EXERCISE INSTRUCTIONS - Copy the entries exactly, through the "namespace Sys2Proof.Machine" line.

Source data:
-- ==== Sys2Proof/Laws/Scan.lean ====
section
/-! SUPPORT. What the scan does to the flag buffer: it clears exactly the entries it visits and keeps the canonical
form; and the only registers it touches are the buffer and the port log. -/

namespace Sys2Proof.Machine

/-- Scanning a row keeps the canonical form. -/
theorem scanRow_wf (ok : Bool) (s : State) (r : Nat) (cs : List Nat) (acc : Byte) (fb : Memory)
    (h : Memory.wf fb = true) : Memory.wf (scanRow ok s r cs acc fb).1 = true := by
  induction cs generalizing acc fb with
  | nil => exact h
  | cons c cs ih => exact ih _ _ (Memory.write_wf _ _ _ h)

/-- Scanning a row clears exactly the entries of the columns it visits (R193). -/
theorem scanRow_read (ok : Bool) (s : State) (r : Nat) (cs : List Nat) (acc : Byte) (fb : Memory)
    (h : Memory.wf fb = true) (a : Nat) :
    Memory.read (scanRow ok s r cs acc fb).1 a = if ∃ c ∈ cs, a = fbKey r c then 0 else Memory.read fb a := by
  induction cs generalizing acc fb with
  | nil => simp [scanRow]
  | cons c cs ih =>
    simp only [scanRow]
    rw [ih _ _ (Memory.write_wf _ _ _ h), Memory.read_write _ _ _ _ h]
    by_cases h1 : ∃ d ∈ cs, a = fbKey r d
    · rw [if_pos h1, if_pos]
      obtain ⟨d, hd, he⟩ := h1
      exact ⟨d, List.mem_cons_of_mem _ hd, he⟩
    · rw [if_neg h1]
      by_cases h2 : a = fbKey r c
      · rw [if_pos h2, if_pos ⟨c, List.mem_cons_self, h2⟩]
      · rw [if_neg h2, if_neg]
        rintro ⟨d, hd, he⟩
        rcases List.mem_cons.1 hd with rfl | hd
        · exact h2 he
        · exact h1 ⟨d, hd, he⟩

/-- The scan keeps the canonical form. -/
theorem scanAll_wf (ok : Bool) (s : State) (cols rows : List Nat) (fb : Memory) (h : Memory.wf fb = true) :
    Memory.wf (scanAll ok s cols rows fb).1 = true := by
  induction rows generalizing fb with
  | nil => exact h
  | cons r rs ih => exact ih _ (scanRow_wf _ _ _ _ _ _ h)

/-- The scan clears exactly the entries of the rows and columns it visits (R193). -/
theorem scanAll_read (ok : Bool) (s : State) (cols rows : List Nat) (fb : Memory) (h : Memory.wf fb = true) (a : Nat) :
    Memory.read (scanAll ok s cols rows fb).1 a =
      if ∃ r ∈ rows, ∃ c ∈ cols, a = fbKey r c then 0 else Memory.read fb a := by
  induction rows generalizing fb with
  | nil => simp [scanAll]
  | cons r rs ih =>
    simp only [scanAll]
    rw [ih _ (scanRow_wf _ _ _ _ _ _ h), scanRow_read _ _ _ _ _ _ h]
    by_cases h1 : ∃ q ∈ rs, ∃ c ∈ cols, a = fbKey q c
    · rw [if_pos h1, if_pos]
      obtain ⟨q, hq, he⟩ := h1
      exact ⟨q, List.mem_cons_of_mem _ hq, he⟩
    · rw [if_neg h1]
      by_cases h2 : ∃ c ∈ cols, a = fbKey r c
      · rw [if_pos h2, if_pos ⟨r, List.mem_cons_self, h2⟩]
      · rw [if_neg h2, if_neg]
        rintro ⟨q, hq, he⟩
        rcases List.mem_cons.1 hq with rfl | hq
        · exact h2 he
        · exact h1 ⟨q, hq, he⟩

/-- Scan(ok) changes the flag buffer and the port log only. -/
theorem scan_eq (ok : Bool) (s : State) :
    scan ok s = { s with
      fb := (scanAll ok s (scanCols s) (scanRows s) s.fb).1
      env := { s.env with portLog := s.env.portLog ++ (scanAll ok s (scanCols s) (scanRows s) s.fb).2 } } := rfl

/-- A command's fault is recorded under its own word and changes nothing else (R242). -/
theorem raiseIn_eq (i : Instr) (c : FaultCode) (s : State) : raiseIn i c s = afterFault c (encode i) s := rfl

end Sys2Proof.Machine
end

RESULT FOR THIS EXERCISE -
-- ==== Sys2Proof/Laws/Scan.lean ====
section
/-! SUPPORT. What the scan does to the flag buffer: it clears exactly the entries it visits and keeps the canonical
form; and the only registers it touches are the buffer and the port log. -/

namespace Sys2Proof.Machine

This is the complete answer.